[Collected data entries]
************
-- ==== Sys2Proof/Machine/Bytes.lean ====
section
/-! DEFINITION. The wired constants of R6, little-endian packing (R10), and the ranges of defined
enum bytes (R76, R77, R78). Decoder, encoder and meanings all use these. -/

namespace Sys2Proof.Machine

/-- MARK1 (R6, R74). -/
def marker1 : Byte := 0xFA

/-- MARK2 (R6, R74). -/
def marker2 : Byte := 0xAF

/-- TYPE_SETMODE (R6, R75). -/
def typeSetMode : Byte := 1

/-- TYPE_SETPROFILE (R6, R75). -/
def typeSetProfile : Byte := 2

/-- `le16` of R10. -/
def le16 (v : U16) : List Byte := [v.extractLsb' 0 8, v.extractLsb' 8 8]

/-- `le32` of R10. -/
def le32 (v : U32) : List Byte :=
  [v.extractLsb' 0 8, v.extractLsb' 8 8, v.extractLsb' 16 8, v.extractLsb' 24 8]

/-- `u16le` of R10: the byte at the lower offset is the less significant one (R55). -/
def u16le (b0 b1 : Byte) : U16 := b1 ++ b0

/-- `u32le` of R10. -/
def u32le (b0 b1 b2 b3 : Byte) : U32 := b3 ++ b2 ++ b1 ++ b0

/-- The mode byte has a name: 0 to 3 (R76). -/
def modeDefined (v : Byte) : Bool := v ≤ 3#8

/-- The runMode byte has a name: 0 to 2 (R77). -/
def runModeDefined (v : Byte) : Bool := v ≤ 2#8

/-- The stage byte has a name: 0 to 5 (R78). -/
def stageDefined (v : Byte) : Bool := v ≤ 5#8

/-- The operand domain of SENDMODE and of ENC_SETMODE (R110, R175). -/
def modeOperandsDefined (mode runMode : Byte) : Bool := modeDefined mode && runModeDefined runMode

/-- The flags `err[2:0]` of R101: bit 0 mode undefined, bit 1 runMode, bit 2 stage (R192). -/
def errFlags (mode runMode stage : Byte) : ErrFlags :=
  BitVec.ofBool (!stageDefined stage) ++ BitVec.ofBool (!runModeDefined runMode) ++
    BitVec.ofBool (!modeDefined mode)

end Sys2Proof.Machine
end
************
» REQUIRED WORK
Search the data for the string "Machine" and copy every line where it appears.

» ANSWER
-- ==== Sys2Proof/Machine/Bytes.lean ====
namespace Sys2Proof.Machine
end Sys2Proof.Machine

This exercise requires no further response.